• _Work item_
Return the data in full, exactly as it was written.

• _Extracted entries_
theorem State.selEval_keeps {w₀ : Nat} {s₀ s : State} (hw : Sub 0x78006800000000000000e w₀) (step : Int) (h₀ : Keeps w₀ s₀ s) :
    Keeps w₀ s₀ (State.selEval s step) := by
  unfold State.selEval
  repeat' (first
    | with_reducible assumption
    | with_reducible apply State.draw_keeps
    | with_reducible apply State.updQl_keeps
    | with_reducible apply State.selEval1_keeps
    | with_reducible apply State.settleEnd_keeps
    | exact hw.le rfl
    | with_reducible apply ResKeeps.next
    | with_reducible apply Keeps.each
    | with_reducible apply Keeps.when
    | with_reducible apply Keeps.foldl
    | split
    | intro _ _ _
    | intro _ _
    | intro _
    | with_reducible refine Keeps.of_pair (by with_reducible assumption) ?_
    | with_reducible refine Keeps.of_triple (by with_reducible assumption) ?_
    | dsimp only)

theorem State.selEvalFree_keeps {w₀ : Nat} {s₀ s : State} (hw : Sub 0x78006800000000000000e w₀) (h₀ : Keeps w₀ s₀ s) :
    Keeps w₀ s₀ (State.selEvalFree s) := by
  unfold State.selEvalFree
  repeat' (first
    | with_reducible assumption
    | with_reducible apply State.draw_keeps
    | with_reducible apply State.selEval_keeps
    | exact hw.le rfl
    | with_reducible apply ResKeeps.next
    | with_reducible apply Keeps.each
    | with_reducible apply Keeps.when
    | with_reducible apply Keeps.foldl
    | split
    | intro _ _ _
    | intro _ _
    | intro _
    | with_reducible refine Keeps.of_pair (by with_reducible assumption) ?_
    | with_reducible refine Keeps.of_triple (by with_reducible assumption) ?_
    | dsimp only)

theorem State.candLosEnter_keeps {w₀ : Nat} {s₀ s : State} (hw : Sub 0x50000000000000000000e w₀) (c : Nat) (reason : Nat) (h₀ : Keeps w₀ s₀ s) :
    Keeps w₀ s₀ (State.candLosEnter s c reason) := by
  unfold State.candLosEnter
  repeat' (first
    | with_reducible assumption
    | with_reducible apply State.wrs_keeps
    | with_reducible apply State.bump_keeps
    | with_reducible apply State.setCand_keeps
    | with_reducible apply State.setElig_keeps
    | with_reducible apply State.disconnect_keeps
    | with_reducible exact Reg.refselCandCountsLosCount_may hw rfl
    | with_reducible exact Reg.refselCandSoakSoakLeft_may hw rfl
    | with_reducible exact Reg.refselCandStatusRank_may hw rfl
    | with_reducible exact Reg.refselCandStatusReason_may hw rfl
    | with_reducible exact Reg.refselCandStatusState_may hw rfl
    | with_reducible exact AllMay.nil _
    | with_reducible apply AllMay.cons
    | with_reducible apply AllMay.append
    | with_reducible apply AllMay.map
    | (simp only [Keeps.mk_eq]; with_reducible apply KeepsMk.upd)
    | exact hw.le rfl
    | exact Or.inl (hw.bit rfl)
    | with_reducible exact Or.inr rfl
    | with_reducible apply ResKeeps.next
    | with_reducible apply Keeps.each
    | with_reducible apply Keeps.when
    | with_reducible apply Keeps.foldl
    | split
    | intro _ _ _
    | intro _ _
    | intro _
    | with_reducible refine Keeps.of_pair (by with_reducible assumption) ?_
    | with_reducible refine Keeps.of_triple (by with_reducible assumption) ?_
    | dsimp only)

theorem State.candLost_keeps {w₀ : Nat} {s₀ s : State} (hw : Sub 0x78006800000000000000e w₀) (c : Nat) (reason : Nat) (h₀ : Keeps w₀ s₀ s) :
    Keeps w₀ s₀ (State.candLost s c reason) := by
  unfold State.candLost
  repeat' (first
    | with_reducible assumption
    | with_reducible apply State.selEvalFree_keeps
    | with_reducible apply State.candLosEnter_keeps
    | exact hw.le rfl
    | with_reducible apply ResKeeps.next
    | with_reducible apply Keeps.each
    | with_reducible apply Keeps.when
    | with_reducible apply Keeps.foldl
    | split
    | intro _ _ _
    | intro _ _
    | intro _
    | with_reducible refine Keeps.of_pair (by with_reducible assumption) ?_
    | with_reducible refine Keeps.of_triple (by with_reducible assumption) ?_
    | dsimp only)

theorem State.rcsLost_keeps {w₀ : Nat} {s₀ s : State} (hw : Sub 0x78006800000000000000e w₀) (l : Nat) (h₀ : Keeps w₀ s₀ s) :
    Keeps w₀ s₀ (State.rcsLost s l) := by
  unfold State.rcsLost
  repeat' (first
    | with_reducible assumption
    | with_reducible apply State.candLost_keeps
    | exact hw.le rfl
    | with_reducible apply ResKeeps.next
    | with_reducible apply Keeps.each
    | with_reducible apply Keeps.when
    | with_reducible apply Keeps.foldl
    | split
    | intro _ _ _
    | intro _ _
    | intro _
    | with_reducible refine Keeps.of_pair (by with_reducible assumption) ?_
    | with_reducible refine Keeps.of_triple (by with_reducible assumption) ?_
    | dsimp only)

• _Expected answer_
theorem State.selEval_keeps {w₀ : Nat} {s₀ s : State} (hw : Sub 0x78006800000000000000e w₀) (step : Int) (h₀ : Keeps w₀ s₀ s) :
    Keeps w₀ s₀ (State.selEval s step) := by
  unfold State.selEval
  repeat' (first
    | with_reducible assumption
    | with_reducible apply State.draw_keeps
    | with_reducible apply State.updQl_keeps
    | with_reducible apply State.selEval1_keeps
    | with_reducible apply State.settleEnd_keeps
    | exact hw.le rfl
    | with_reducible apply ResKeeps.next
    | with_reducible apply Keeps.each
    | with_reducible apply Keeps.when
    | with_reducible apply Keeps.foldl
    | split
    | intro _ _ _
    | intro _ _
    | intro _
    | with_reducible refine Keeps.of_pair (by with_reducible assumption) ?_
    | with_reducible refine Keeps.of_triple (by with_reducible assumption) ?_
    | dsimp only)

theorem State.selEvalFree_keeps {w₀ : Nat} {s₀ s : State} (hw : Sub 0x78006800000000000000e w₀) (h₀ : Keeps w₀ s₀ s) :
    Keeps w₀ s₀ (State.selEvalFree s) := by
  unfold State.selEvalFree
  repeat' (first
    | with_reducible assumption
    | with_reducible apply State.draw_keeps
    | with_reducible apply State.selEval_keeps
    | exact hw.le rfl
    | with_reducible apply ResKeeps.next
    | with_reducible apply Keeps.each
    | with_reducible apply Keeps.when
    | with_reducible apply Keeps.foldl
    | split
    | intro _ _ _
    | intro _ _
    | intro _
    | with_reducible refine Keeps.of_pair (by with_reducible assumption) ?_
    | with_reducible refine Keeps.of_triple (by with_reducible assumption) ?_
    | dsimp only)

theorem State.candLosEnter_keeps {w₀ : Nat} {s₀ s : State} (hw : Sub 0x50000000000000000000e w₀) (c : Nat) (reason : Nat) (h₀ : Keeps w₀ s₀ s) :
    Keeps w₀ s₀ (State.candLosEnter s c reason) := by
  unfold State.candLosEnter
  repeat' (first
    | with_reducible assumption
    | with_reducible apply State.wrs_keeps
    | with_reducible apply State.bump_keeps
    | with_reducible apply State.setCand_keeps
    | with_reducible apply State.setElig_keeps
    | with_reducible apply State.disconnect_keeps
    | with_reducible exact Reg.refselCandCountsLosCount_may hw rfl
    | with_reducible exact Reg.refselCandSoakSoakLeft_may hw rfl
    | with_reducible exact Reg.refselCandStatusRank_may hw rfl
    | with_reducible exact Reg.refselCandStatusReason_may hw rfl
    | with_reducible exact Reg.refselCandStatusState_may hw rfl
    | with_reducible exact AllMay.nil _
    | with_reducible apply AllMay.cons
    | with_reducible apply AllMay.append
    | with_reducible apply AllMay.map
    | (simp only [Keeps.mk_eq]; with_reducible apply KeepsMk.upd)
    | exact hw.le rfl
    | exact Or.inl (hw.bit rfl)
    | with_reducible exact Or.inr rfl
    | with_reducible apply ResKeeps.next
    | with_reducible apply Keeps.each
    | with_reducible apply Keeps.when
    | with_reducible apply Keeps.foldl
    | split
    | intro _ _ _
    | intro _ _
    | intro _
    | with_reducible refine Keeps.of_pair (by with_reducible assumption) ?_
    | with_reducible refine Keeps.of_triple (by with_reducible assumption) ?_
    | dsimp only)

theorem State.candLost_keeps {w₀ : Nat} {s₀ s : State} (hw : Sub 0x78006800000000000000e w₀) (c : Nat) (reason : Nat) (h₀ : Keeps w₀ s₀ s) :
    Keeps w₀ s₀ (State.candLost s c reason) := by
  unfold State.candLost
  repeat' (first
    | with_reducible assumption
    | with_reducible apply State.selEvalFree_keeps
    | with_reducible apply State.candLosEnter_keeps
    | exact hw.le rfl
    | with_reducible apply ResKeeps.next
    | with_reducible apply Keeps.each
    | with_reducible apply Keeps.when
    | with_reducible apply Keeps.foldl
    | split
    | intro _ _ _
    | intro _ _
    | intro _
    | with_reducible refine Keeps.of_pair (by with_reducible assumption) ?_
    | with_reducible refine Keeps.of_triple (by with_reducible assumption) ?_
    | dsimp only)

theorem State.rcsLost_keeps {w₀ : Nat} {s₀ s : State} (hw : Sub 0x78006800000000000000e w₀) (l : Nat) (h₀ : Keeps w₀ s₀ s) :
    Keeps w₀ s₀ (State.rcsLost s l) := by
  unfold State.rcsLost
  repeat' (first
    | with_reducible assumption
    | with_reducible apply State.candLost_keeps
    | exact hw.le rfl
    | with_reducible apply ResKeeps.next
    | with_reducible apply Keeps.each
    | with_reducible apply Keeps.when
    | with_reducible apply Keeps.foldl
    | split
    | intro _ _ _
    | intro _ _
    | intro _
    | with_reducible refine Keeps.of_pair (by with_reducible assumption) ?_
    | with_reducible refine Keeps.of_triple (by with_reducible assumption) ?_
    | dsimp only)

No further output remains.